*Problem statement*: Please repeat the lines below exactly. Begin with the line containing "have hin : 11 * i + j < 11 * 16 := by omega" and go on through the line containing "11) := by rw [Nat.div_add_mod]".

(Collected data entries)
******************************

/-- The bundle stays within its byte and its channel, and its two ends are the same position of the bit stream (R30, R31). -/
def Wire.Aligned (x : Wire) : Prop :=
  x.channel - 1 < 16 ∧ x.lo + x.width ≤ 8 ∧ x.dest + x.width ≤ 11
    ∧ 11 * (x.channel - 1) + x.dest = 8 * x.byte + x.lo

theorem Wire.Aligned.holds_unpack {x : Wire} (hx : x.Aligned) (p : Nat → Byte) : x.holds p (unpack p) := by
  obtain ⟨hchan, hlo, hdest, hsame⟩ := hx
  intro v hv
  obtain rfl : (unpack p)[x.channel - 1] = v := by rwa [Vector.getElem?_eq_getElem hchan, Option.mem_some_iff] at hv
  refine BitVec.eq_of_getLsbD_eq fun j hj => ?_
  have hbit : (unpack p)[x.channel - 1].getLsbD (x.dest + j) = (p x.byte).getLsbD (x.lo + j) := by
    rw [unpack_bit p hchan (by omega), ← streamBit_byte p x.byte (by omega), ← Nat.add_assoc, hsame, Nat.add_assoc]
  rw [BitVec.getLsbD_extractLsb', BitVec.getLsbD_extractLsb', hbit]

theorem wiringTable_aligned : ∀ x ∈ wiringTable, x.Aligned := by
  unfold Wire.Aligned
  decide

/-- Settles O27: the lanes and the wire bundles take the bits of one stream. -/
theorem cursorUnpackIsTheClosedForm : Obligations.CursorUnpackIsTheClosedForm := by
  unfold Obligations.CursorUnpackIsTheClosedForm
  intro p
  constructor
  · intro i
    rw [← payloadValue_eq_sum]
    exact unpack_toNat p i.isLt
  · exact fun x hx => (wiringTable_aligned x hx).holds_unpack p

/-! ## `pack` and `unpack` (R68) -/

section
variable (ch : ChannelSet) (p : Nat → Byte)

/-- Channel `i + 1` stands in the packed integer from bit `11 * i` on. -/
theorem channelsValue_testBit_channel {i j : Nat} (hi : i < 16) (hj : j < 11) :
    (channelsValue ch 16).testBit (11 * i + j) = ch[i].getLsbD j := by
  have hin : 11 * i + j < 11 * 16 := by omega
  rw [channelsValue_bit, decide_eq_true hin, Bool.true_and, show (11 * i + j) / 11 = i by omega,
    show (11 * i + j) % 11 = j by omega, Vector.getElem?_eq_getElem hi, Option.getD_some]

/-- Byte `k` of the packed channels stands in the packed integer from bit `8 * k` on. -/
theorem packByte_getLsbD (k : Nat) {l : Nat} (hl : l < 8) :
    (packByte ch k).getLsbD l = (channelsValue ch 16).testBit (8 * k + l) := by
  rw [packByte, BitVec.getLsbD_ofNat, show 0xFF = 2 ^ 8 - 1 from rfl, Nat.testBit_and, Nat.testBit_shiftRight,
    Nat.testBit_two_pow_sub_one, decide_eq_true hl, Bool.true_and, Bool.and_true]

/-- The packed integer is the stream of the packed bytes. -/
theorem streamBit_packByte (j : Nat) : streamBit (packByte ch) j = (channelsValue ch 16).testBit j := by
  rw [streamBit, packByte_getLsbD ch _ (Nat.mod_lt j (by decide)), Nat.div_add_mod]

theorem unpack_packByte : unpack (packByte ch) = ch := by
  refine Vector.ext fun i hi => BitVec.eq_of_getLsbD_eq fun j hj => ?_
  rw [unpack_bit _ hi hj, streamBit_packByte, channelsValue_testBit_channel ch hi hj]

/-- The unpacked channels, packed into one integer, are the stream of the payload. -/
theorem channelsValue_unpack_testBit {j : Nat} (hj : j < 176) : (channelsValue (unpack p) 16).testBit j = streamBit p j := by
  have hchan : j / 11 < 16 := by omega
  have hbit : j % 11 < 11 := Nat.mod_lt j (by decide)
  calc (channelsValue (unpack p) 16).testBit j
    _ = (channelsValue (unpack p) 16).testBit (11 * (j / 11) + j % 11) := by rw [Nat.div_add_mod]
    _ = streamBit p (11 * (j / 11) + j % 11) := by
      rw [channelsValue_testBit_channel _ hchan hbit, unpack_bit p hchan hbit]
    _ = streamBit p j := by rw [Nat.div_add_mod]

theorem packByte_unpack {k : Nat} (hk : k < 22) : packByte (unpack p) k = p k := by
  refine BitVec.eq_of_getLsbD_eq fun l hl => ?_
  rw [packByte_getLsbD _ k hl, channelsValue_unpack_testBit p (by omega), streamBit_byte p k hl]

theorem getElem?_pack {k : Nat} (hk : k < 22) : (pack ch)[k]? = some (packByte ch k) := by
  rw [pack, List.getElem?_map, List.getElem?_range hk, Option.map_some]

end

/-- Settles O28, bit by bit of the stream: bits `11 * i` on are channel `i + 1`, and bits `8 * k` on are byte `k`. -/
theorem packAndUnpackAreInverse : Obligations.PackAndUnpackAreInverse := by
  unfold Obligations.PackAndUnpackAreInverse
  constructor
  · intro ch
    have hbytes : ∀ k < 22, ((pack ch)[k]?).getD 0#8 = packByte ch k := fun k hk => by
      rw [getElem?_pack ch hk, Option.getD_some]
    rw [unpack_congr hbytes, unpack_packByte]
  · exact fun p => List.map_congr_left fun k hk => packByte_unpack p (List.mem_range.mp hk)

end Sys2Proof.Machine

******************************

*Written answer*:
  have hin : 11 * i + j < 11 * 16 := by omega
  rw [channelsValue_bit, decide_eq_true hin, Bool.true_and, show (11 * i + j) / 11 = i by omega,
    show (11 * i + j) % 11 = j by omega, Vector.getElem?_eq_getElem hi, Option.getD_some]

/-- Byte `k` of the packed channels stands in the packed integer from bit `8 * k` on. -/
theorem packByte_getLsbD (k : Nat) {l : Nat} (hl : l < 8) :
    (packByte ch k).getLsbD l = (channelsValue ch 16).testBit (8 * k + l) := by
  rw [packByte, BitVec.getLsbD_ofNat, show 0xFF = 2 ^ 8 - 1 from rfl, Nat.testBit_and, Nat.testBit_shiftRight,
    Nat.testBit_two_pow_sub_one, decide_eq_true hl, Bool.true_and, Bool.and_true]

/-- The packed integer is the stream of the packed bytes. -/
theorem streamBit_packByte (j : Nat) : streamBit (packByte ch) j = (channelsValue ch 16).testBit j := by
  rw [streamBit, packByte_getLsbD ch _ (Nat.mod_lt j (by decide)), Nat.div_add_mod]

theorem unpack_packByte : unpack (packByte ch) = ch := by
  refine Vector.ext fun i hi => BitVec.eq_of_getLsbD_eq fun j hj => ?_
  rw [unpack_bit _ hi hj, streamBit_packByte, channelsValue_testBit_channel ch hi hj]

/-- The unpacked channels, packed into one integer, are the stream of the payload. -/
theorem channelsValue_unpack_testBit {j : Nat} (hj : j < 176) : (channelsValue (unpack p) 16).testBit j = streamBit p j := by
  have hchan : j / 11 < 16 := by omega
  have hbit : j % 11 < 11 := Nat.mod_lt j (by decide)
  calc (channelsValue (unpack p) 16).testBit j
    _ = (channelsValue (unpack p) 16).testBit (11 * (j / 11) + j % 11) := by rw [Nat.div_add_mod]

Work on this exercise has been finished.